Content starts

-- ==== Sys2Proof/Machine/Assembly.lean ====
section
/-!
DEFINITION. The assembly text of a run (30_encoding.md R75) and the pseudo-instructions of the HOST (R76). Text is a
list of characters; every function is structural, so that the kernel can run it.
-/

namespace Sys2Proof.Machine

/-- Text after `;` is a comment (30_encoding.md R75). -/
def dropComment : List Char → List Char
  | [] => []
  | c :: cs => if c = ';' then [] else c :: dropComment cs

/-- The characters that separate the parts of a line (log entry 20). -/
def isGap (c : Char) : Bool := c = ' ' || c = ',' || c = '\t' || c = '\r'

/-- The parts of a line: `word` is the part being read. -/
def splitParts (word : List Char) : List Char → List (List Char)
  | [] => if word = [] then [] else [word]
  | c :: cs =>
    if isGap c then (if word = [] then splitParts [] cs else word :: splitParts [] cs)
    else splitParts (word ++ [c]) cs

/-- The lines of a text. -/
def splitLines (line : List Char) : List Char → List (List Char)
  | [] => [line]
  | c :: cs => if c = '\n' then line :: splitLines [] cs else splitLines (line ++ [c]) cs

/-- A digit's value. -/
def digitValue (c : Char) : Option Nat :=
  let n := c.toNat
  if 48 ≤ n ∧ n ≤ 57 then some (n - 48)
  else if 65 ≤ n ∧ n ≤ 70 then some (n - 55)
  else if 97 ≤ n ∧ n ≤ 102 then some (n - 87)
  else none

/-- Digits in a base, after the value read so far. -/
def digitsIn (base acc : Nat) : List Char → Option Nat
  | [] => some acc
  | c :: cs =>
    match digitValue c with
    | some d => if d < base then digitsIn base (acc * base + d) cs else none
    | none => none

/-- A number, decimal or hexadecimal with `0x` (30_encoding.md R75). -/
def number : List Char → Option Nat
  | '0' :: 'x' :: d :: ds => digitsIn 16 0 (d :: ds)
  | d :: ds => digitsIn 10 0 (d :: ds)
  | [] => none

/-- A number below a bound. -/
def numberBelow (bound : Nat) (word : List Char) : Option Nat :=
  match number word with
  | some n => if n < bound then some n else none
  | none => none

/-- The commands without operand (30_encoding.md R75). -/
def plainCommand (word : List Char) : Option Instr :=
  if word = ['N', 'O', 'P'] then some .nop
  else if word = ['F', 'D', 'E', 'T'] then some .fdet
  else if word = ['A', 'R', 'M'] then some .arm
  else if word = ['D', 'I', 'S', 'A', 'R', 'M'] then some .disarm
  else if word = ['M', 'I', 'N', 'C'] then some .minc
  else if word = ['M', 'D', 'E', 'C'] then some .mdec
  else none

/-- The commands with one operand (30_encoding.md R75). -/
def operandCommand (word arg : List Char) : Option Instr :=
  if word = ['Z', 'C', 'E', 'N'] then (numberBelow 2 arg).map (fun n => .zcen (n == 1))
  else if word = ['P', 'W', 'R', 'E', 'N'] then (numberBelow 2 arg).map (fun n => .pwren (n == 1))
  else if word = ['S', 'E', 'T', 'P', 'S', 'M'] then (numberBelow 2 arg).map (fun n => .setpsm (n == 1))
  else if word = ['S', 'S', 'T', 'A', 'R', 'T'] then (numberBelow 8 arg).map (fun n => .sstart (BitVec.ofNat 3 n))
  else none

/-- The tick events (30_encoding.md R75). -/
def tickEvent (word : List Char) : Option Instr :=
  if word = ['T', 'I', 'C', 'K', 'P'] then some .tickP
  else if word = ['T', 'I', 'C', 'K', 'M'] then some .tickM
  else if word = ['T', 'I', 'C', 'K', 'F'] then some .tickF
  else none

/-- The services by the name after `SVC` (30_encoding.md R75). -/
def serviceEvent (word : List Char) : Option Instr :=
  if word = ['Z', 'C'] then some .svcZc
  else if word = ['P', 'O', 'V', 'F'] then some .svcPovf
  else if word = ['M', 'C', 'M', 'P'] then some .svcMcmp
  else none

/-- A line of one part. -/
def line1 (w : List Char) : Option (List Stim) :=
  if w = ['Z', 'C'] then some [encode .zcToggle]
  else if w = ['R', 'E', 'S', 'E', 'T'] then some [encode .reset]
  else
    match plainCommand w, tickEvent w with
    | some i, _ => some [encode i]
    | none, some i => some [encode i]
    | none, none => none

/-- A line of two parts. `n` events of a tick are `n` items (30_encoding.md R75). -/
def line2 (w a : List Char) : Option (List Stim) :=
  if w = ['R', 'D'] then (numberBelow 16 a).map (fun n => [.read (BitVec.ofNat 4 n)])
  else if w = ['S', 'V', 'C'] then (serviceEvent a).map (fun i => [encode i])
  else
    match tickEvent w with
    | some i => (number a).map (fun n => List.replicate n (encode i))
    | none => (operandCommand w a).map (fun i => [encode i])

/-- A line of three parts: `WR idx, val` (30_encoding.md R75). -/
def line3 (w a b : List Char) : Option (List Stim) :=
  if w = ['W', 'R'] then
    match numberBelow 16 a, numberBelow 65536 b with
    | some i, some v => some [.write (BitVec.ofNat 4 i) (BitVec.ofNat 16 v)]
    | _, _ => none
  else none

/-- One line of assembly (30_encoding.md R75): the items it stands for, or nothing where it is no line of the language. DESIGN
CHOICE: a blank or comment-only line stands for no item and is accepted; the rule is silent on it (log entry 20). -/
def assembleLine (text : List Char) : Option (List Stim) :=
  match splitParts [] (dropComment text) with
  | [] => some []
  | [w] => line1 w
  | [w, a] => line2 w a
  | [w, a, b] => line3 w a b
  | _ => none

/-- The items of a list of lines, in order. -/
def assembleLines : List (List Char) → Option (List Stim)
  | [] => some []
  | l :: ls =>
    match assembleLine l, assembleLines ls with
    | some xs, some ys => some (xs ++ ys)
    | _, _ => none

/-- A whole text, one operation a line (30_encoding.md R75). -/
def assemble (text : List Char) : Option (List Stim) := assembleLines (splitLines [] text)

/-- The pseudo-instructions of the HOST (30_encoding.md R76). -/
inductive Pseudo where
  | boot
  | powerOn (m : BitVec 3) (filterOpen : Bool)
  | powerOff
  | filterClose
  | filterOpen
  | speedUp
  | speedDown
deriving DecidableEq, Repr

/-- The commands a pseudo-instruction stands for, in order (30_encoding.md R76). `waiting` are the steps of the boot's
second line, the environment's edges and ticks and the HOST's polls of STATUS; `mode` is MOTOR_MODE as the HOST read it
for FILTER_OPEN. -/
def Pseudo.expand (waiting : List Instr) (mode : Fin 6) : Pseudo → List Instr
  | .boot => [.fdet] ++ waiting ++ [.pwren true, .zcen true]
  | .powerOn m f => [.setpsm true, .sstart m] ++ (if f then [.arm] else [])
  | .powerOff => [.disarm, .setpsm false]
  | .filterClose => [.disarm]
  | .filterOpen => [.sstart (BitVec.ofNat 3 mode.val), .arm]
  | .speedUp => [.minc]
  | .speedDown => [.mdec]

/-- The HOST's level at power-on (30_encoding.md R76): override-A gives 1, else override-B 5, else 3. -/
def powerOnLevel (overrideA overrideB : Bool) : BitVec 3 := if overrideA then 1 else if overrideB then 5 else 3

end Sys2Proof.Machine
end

Content ends
Content starts

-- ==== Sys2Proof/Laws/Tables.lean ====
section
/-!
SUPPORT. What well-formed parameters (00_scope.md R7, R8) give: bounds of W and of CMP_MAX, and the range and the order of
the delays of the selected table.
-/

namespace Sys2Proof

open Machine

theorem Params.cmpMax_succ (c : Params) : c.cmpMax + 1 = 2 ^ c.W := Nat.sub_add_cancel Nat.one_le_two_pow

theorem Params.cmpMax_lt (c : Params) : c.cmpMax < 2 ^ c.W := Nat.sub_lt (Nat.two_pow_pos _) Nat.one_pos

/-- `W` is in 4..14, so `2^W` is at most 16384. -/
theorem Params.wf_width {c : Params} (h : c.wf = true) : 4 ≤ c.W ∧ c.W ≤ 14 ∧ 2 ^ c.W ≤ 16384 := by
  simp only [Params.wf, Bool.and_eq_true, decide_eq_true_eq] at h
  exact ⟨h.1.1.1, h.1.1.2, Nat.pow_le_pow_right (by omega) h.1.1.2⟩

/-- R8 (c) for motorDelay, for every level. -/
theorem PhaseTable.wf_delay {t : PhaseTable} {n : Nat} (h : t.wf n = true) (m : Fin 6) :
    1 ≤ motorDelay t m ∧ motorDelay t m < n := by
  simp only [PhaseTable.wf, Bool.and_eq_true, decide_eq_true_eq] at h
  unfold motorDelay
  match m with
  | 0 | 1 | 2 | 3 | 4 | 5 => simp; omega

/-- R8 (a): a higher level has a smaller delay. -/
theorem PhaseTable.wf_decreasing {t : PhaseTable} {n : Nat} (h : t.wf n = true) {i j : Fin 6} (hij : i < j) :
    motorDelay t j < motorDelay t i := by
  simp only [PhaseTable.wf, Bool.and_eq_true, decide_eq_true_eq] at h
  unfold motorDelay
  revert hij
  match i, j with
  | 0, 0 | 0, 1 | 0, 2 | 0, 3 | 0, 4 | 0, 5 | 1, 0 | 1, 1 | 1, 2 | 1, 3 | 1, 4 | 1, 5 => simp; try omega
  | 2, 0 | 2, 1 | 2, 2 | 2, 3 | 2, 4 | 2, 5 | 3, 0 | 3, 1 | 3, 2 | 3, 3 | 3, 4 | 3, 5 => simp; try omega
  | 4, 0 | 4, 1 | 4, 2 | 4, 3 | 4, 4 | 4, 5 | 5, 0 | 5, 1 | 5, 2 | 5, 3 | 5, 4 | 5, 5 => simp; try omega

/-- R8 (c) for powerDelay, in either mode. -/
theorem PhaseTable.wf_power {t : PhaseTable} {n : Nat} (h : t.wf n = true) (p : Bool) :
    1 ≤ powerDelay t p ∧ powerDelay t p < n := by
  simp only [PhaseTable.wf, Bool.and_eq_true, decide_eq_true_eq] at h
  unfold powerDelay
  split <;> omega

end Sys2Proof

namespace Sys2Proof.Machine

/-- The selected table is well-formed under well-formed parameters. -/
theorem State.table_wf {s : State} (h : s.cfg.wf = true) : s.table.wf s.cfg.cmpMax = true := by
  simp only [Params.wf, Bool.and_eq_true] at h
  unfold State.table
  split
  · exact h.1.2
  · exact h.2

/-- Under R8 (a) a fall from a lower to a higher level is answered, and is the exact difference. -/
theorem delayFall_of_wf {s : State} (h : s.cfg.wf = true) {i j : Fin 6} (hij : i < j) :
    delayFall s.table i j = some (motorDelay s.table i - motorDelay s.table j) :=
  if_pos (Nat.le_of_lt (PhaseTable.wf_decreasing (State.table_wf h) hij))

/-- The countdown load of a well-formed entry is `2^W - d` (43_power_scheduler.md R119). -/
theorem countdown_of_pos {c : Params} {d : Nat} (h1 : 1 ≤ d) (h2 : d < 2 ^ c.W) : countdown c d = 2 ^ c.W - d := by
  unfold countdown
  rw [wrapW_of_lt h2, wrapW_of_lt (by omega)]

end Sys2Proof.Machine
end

Content ends
Content starts

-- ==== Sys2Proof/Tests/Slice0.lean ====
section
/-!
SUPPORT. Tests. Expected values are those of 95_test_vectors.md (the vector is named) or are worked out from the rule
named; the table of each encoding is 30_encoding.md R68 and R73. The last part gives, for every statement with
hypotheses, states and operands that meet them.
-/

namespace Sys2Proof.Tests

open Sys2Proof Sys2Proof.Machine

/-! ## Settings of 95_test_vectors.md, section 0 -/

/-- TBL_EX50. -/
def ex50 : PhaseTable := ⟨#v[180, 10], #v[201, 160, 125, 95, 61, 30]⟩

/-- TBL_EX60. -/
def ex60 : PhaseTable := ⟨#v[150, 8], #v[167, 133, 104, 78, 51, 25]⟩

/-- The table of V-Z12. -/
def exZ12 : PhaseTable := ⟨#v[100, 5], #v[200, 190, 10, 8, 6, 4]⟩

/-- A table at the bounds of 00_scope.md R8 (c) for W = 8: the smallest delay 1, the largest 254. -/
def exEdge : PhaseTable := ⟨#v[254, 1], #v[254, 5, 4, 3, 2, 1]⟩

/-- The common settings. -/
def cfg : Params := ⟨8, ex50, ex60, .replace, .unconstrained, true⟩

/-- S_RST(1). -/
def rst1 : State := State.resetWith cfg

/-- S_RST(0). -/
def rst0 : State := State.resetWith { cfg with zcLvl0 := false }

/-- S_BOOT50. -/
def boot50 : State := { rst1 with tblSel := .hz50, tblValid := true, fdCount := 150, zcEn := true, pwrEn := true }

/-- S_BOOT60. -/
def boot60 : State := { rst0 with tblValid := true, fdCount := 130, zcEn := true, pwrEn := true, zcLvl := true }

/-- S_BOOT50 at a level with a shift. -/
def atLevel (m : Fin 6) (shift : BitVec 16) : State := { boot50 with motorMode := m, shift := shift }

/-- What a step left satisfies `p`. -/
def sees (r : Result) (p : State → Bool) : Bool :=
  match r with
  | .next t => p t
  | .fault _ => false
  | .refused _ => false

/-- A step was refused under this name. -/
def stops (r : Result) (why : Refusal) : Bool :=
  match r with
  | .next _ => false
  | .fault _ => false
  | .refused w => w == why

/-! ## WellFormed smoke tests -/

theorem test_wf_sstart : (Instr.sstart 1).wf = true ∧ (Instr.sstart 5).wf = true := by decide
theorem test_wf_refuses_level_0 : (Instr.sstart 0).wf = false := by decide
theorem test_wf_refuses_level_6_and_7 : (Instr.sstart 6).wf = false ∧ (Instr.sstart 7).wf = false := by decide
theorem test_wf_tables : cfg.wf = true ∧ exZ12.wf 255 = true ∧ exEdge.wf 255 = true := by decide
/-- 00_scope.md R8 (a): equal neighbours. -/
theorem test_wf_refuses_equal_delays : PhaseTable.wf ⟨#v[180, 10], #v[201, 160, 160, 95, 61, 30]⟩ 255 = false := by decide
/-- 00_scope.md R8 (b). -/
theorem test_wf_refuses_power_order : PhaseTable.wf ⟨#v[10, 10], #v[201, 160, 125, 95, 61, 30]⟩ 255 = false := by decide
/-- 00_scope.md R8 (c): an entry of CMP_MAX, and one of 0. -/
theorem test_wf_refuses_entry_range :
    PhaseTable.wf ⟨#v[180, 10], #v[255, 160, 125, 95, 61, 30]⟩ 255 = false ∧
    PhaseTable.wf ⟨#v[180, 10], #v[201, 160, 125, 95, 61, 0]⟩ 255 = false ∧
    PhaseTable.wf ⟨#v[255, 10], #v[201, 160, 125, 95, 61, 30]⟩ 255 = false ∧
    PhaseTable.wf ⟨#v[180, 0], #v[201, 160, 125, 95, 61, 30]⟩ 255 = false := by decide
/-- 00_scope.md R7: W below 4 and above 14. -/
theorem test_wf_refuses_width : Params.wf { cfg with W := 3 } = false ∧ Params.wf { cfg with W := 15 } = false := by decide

Content ends

### REQUIREMENT
Starting at the line that contains "match plainCommand w, tickEvent w with" and stopping after the line that contains "line3 w a b", write out every line exactly as it appears above, and no other line.

### REPLY TO THE EXERCISE
    match plainCommand w, tickEvent w with
    | some i, _ => some [encode i]
    | none, some i => some [encode i]
    | none, none => none

/-- A line of two parts. `n` events of a tick are `n` items (30_encoding.md R75). -/
def line2 (w a : List Char) : Option (List Stim) :=
  if w = ['R', 'D'] then (numberBelow 16 a).map (fun n => [.read (BitVec.ofNat 4 n)])
  else if w = ['S', 'V', 'C'] then (serviceEvent a).map (fun i => [encode i])
  else
    match tickEvent w with
    | some i => (number a).map (fun n => List.replicate n (encode i))
    | none => (operandCommand w a).map (fun i => [encode i])

/-- A line of three parts: `WR idx, val` (30_encoding.md R75). -/
def line3 (w a b : List Char) : Option (List Stim) :=
  if w = ['W', 'R'] then
    match numberBelow 16 a, numberBelow 65536 b with
    | some i, some v => some [.write (BitVec.ofNat 4 i) (BitVec.ofNat 16 v)]
    | _, _ => none
  else none

/-- One line of assembly (30_encoding.md R75): the items it stands for, or nothing where it is no line of the language. DESIGN
CHOICE: a blank or comment-only line stands for no item and is accepted; the rule is silent on it (log entry 20). -/
def assembleLine (text : List Char) : Option (List Stim) :=
  match splitParts [] (dropComment text) with
  | [] => some []
  | [w] => line1 w
  | [w, a] => line2 w a
  | [w, a, b] => line3 w a b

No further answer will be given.